La verifica potrà essere fatta prima, dopo la gara o durante le prove ufficiali.

3. Assegnazione Titoli. Il titolo di vincitore del Trofeo Toscana Minimoto si assegna all’atleta

che ottiene il punteggio totale più alto nella somma delle gare organizzate. Non si

possono sommare punti ottenuti in classi diverse.

4. Qualifiche. Le qualifiche cronometrate si disputano in due turni di 5 minuti per ogni classe.

Per la posizione in griglia vale il miglior tempo assoluto ottenuto. Nel caso una classe abbia

un numero di iscritti superiori alla capienza della pista, i piloti per effettuare le qualifiche

saranno divisi in due gruppi ( in base al numero di gara), poi secondo i tempi riportati in

prova; i due gruppi correranno separatamente e i piloti otterranno il punteggio in base

all’ordine di arrivo complessivo ( pur mantenendo separati i due gruppi).

5. Procedura di partenza. I piloti devono presentarsi presso il cancello di ingresso pista

entro10 minuti dall’inizio della corsa, per il montaggio dei transponders. Al segnale del

Direttore di Gara essi si porteranno sulla propria posizione in griglia a motore spento, con

tutta la moto dietro l’apposita marcatura di posizione; ultimata la predisposizione in griglia, il

Direttore di Gara ordina la chiusura dei cancelli (eventuali ritardatari non potranno più

accedere alla pista) e impartirà le ultime indicazioni per la partenza. Al segnale di via libera si

procede celermente con 1 giro di riscaldamento e ricognizione per tornare in griglia,

correttamente seduti sulla moto e coi motori accesi, dove il Direttore di Gara darà il Via. Il Via

viene dato con lo spegnimento della luce rossa del semaforo (2/5 secondi dopo l’accensione)

o con lo sventolio della bandiera Italiana (dall’alto verso il basso). Qualora una minimoto

presenti avaria, la stessa e il pilota dovranno allontanarsi dalla zona di partenza. Solo nel

caso di rottura del sistema di avviamento, saranno concessi 2 minuti per il ripristino.
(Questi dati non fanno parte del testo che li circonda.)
theorem witness_ReferenceMatchIsNearest : 64 ≤ 64 ∧ matchInk refConfig ⟨192, 192, 192⟩ 64 = some .white := by decide +kernel

/-! ### Framebuffer -/

/-- The corner, the other byte, and the row neighbour: for NibbleAccess and SetThenGetPixel. -/
theorem witness_NibbleAccess :
    799 ≤ 799 ∧ 479 ≤ 479 ∧ (479 * 800 + 799) / 2 = 191999 ∧ 0 ≠ 191999 ∧ (798, 479) ≠ (799, 479) := by decide

theorem witness_FbClearOperation :
    (1#20 ≠ 0#20) ∧ State.reset.allocDone = false ∧ (onBus [] []).allocDone = true := by decide +kernel

/-- For FbGetOperation and FbSetOperation. -/
theorem witness_FbSetOperation :
    ((onBus [] []).allocDone = true ∧ (799#10).toNat ≤ 799 ∧ (479#9).toNat ≤ 479) ∧ 799 < (800#10).toNat ∧ 479 < (480#9).toNat := by
  decide +kernel

/-- For RotateOperation and HalfTurnByteFormAndInvolution. -/
theorem witness_RotateOperation :
    (let s := { onBus [] [] with fb := [(0, 0x13)], arg0 := 180 }
     s.allocDone = true ∧ Memory.wf s.fb = true ∧ s.arg0.toInt ≠ 0 ∧ ∃ t, exec .rotate s = .next t)
      ∧ (let s := { onBus [] [] with fb := [(191999, 0x16)] }
         s.allocDone = true ∧ Memory.wf s.fb = true ∧ s.arg0.toInt = 0 ∧ ∃ t, exec .rotate s = .next t) :=
  ⟨⟨rfl, by decide, by decide, _, rfl⟩, ⟨rfl, by decide, by decide, _, rfl⟩⟩

theorem witness_PixelLoopsLeaveTheModelsBuffers : Memory.wf [(0, 0x13), (191999, 0x16)] = true := by decide

/-! ### Panel protocol -/

theorem witness_ResetPanelWaveform : 1#24 ≠ 0#24 ∧ (onBus [] []).busReady = true ∧ State.reset.busReady = false := by decide +kernel

/-- Ready at the first sample, ready at the last of 4, never ready. -/
theorem witness_WaitBusyEndsInTime :
    (onBus [] [true]).busReady = true
      ∧ (BusyReads0 (onBus [] [true]) 0 ∧ Draws.ahead Config.busyLevel (onBus [] [true]).busy 0 = true)
      ∧ (BusyReads0 (onBus [] [false, false, false, true]) 3
          ∧ Draws.ahead Config.busyLevel (onBus [] [false, false, false, true]).busy 3 = true)
      ∧ BusyReads0 (onBus [] [false, false, false, false]) 4 :=
  ⟨rfl, ⟨busyReads0_of_all rfl, rfl⟩, ⟨busyReads0_of_all rfl, rfl⟩, busyReads0_of_all rfl⟩

theorem witness_ByteFrames :
    (onBus [true] []).busReady = true ∧ TransfersOk (onBus [true] []) 1 ∧ ¬TransfersOk (onBus [false] []) 1 :=
  ⟨rfl, transfersOk_of_all rfl, fun h => absurd (h 0 (by decide)) (by decide)⟩

theorem witness_WriteBufferSendsTheTransferBuffer :
    (onBus (List.replicate 39 true) []).busReady = true ∧ TransfersOk (onBus (List.replicate 39 true) []) 39
      ∧ Memory.wf (onBus (List.replicate 39 true) []).tb = true :=
  ⟨rfl, transfersOk_of_all (by decide), rfl⟩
6. La corsa. Inizia con il segnale di via e termina con l’esposizione della bandiera a scacchi.

7. Corsa sospesa. In caso di sospensione delle qualifiche cronometrate per pioggia o altro,

queste verranno riprese al più presto ripartendo dalla interruzione. Se la corsa

(Finale) si sospende entro il compimento dei primi 3 giri, si riprenderà da capo, altrimenti si

dovranno compiere i giri rimanenti con un nuovo schieramento in base alla classifica

parziale; in questo caso, la classifica viene stilata con la somma dei 2 Ordini di Arrivo. Se la

corsa viene sospesa dopo aver percorso il 75% dei giri previsti, la corsa si riterrà conclusa

con la classifica stilata in base al giro precedente l’interruzione. Se la corsa viene interrotta

dopo il compimento del 35% dei giri e prima del 75% , e per forza maggiore non può essere

ripresa, la gara si ritiene conclusa e verrà assegnato il punteggio dimezzato. Se la corsa

viene interrotta prima del compimento del 35% dei giri, e per forza maggiore non può essere

ripresa, la gara si ritiene rinviata o annullata.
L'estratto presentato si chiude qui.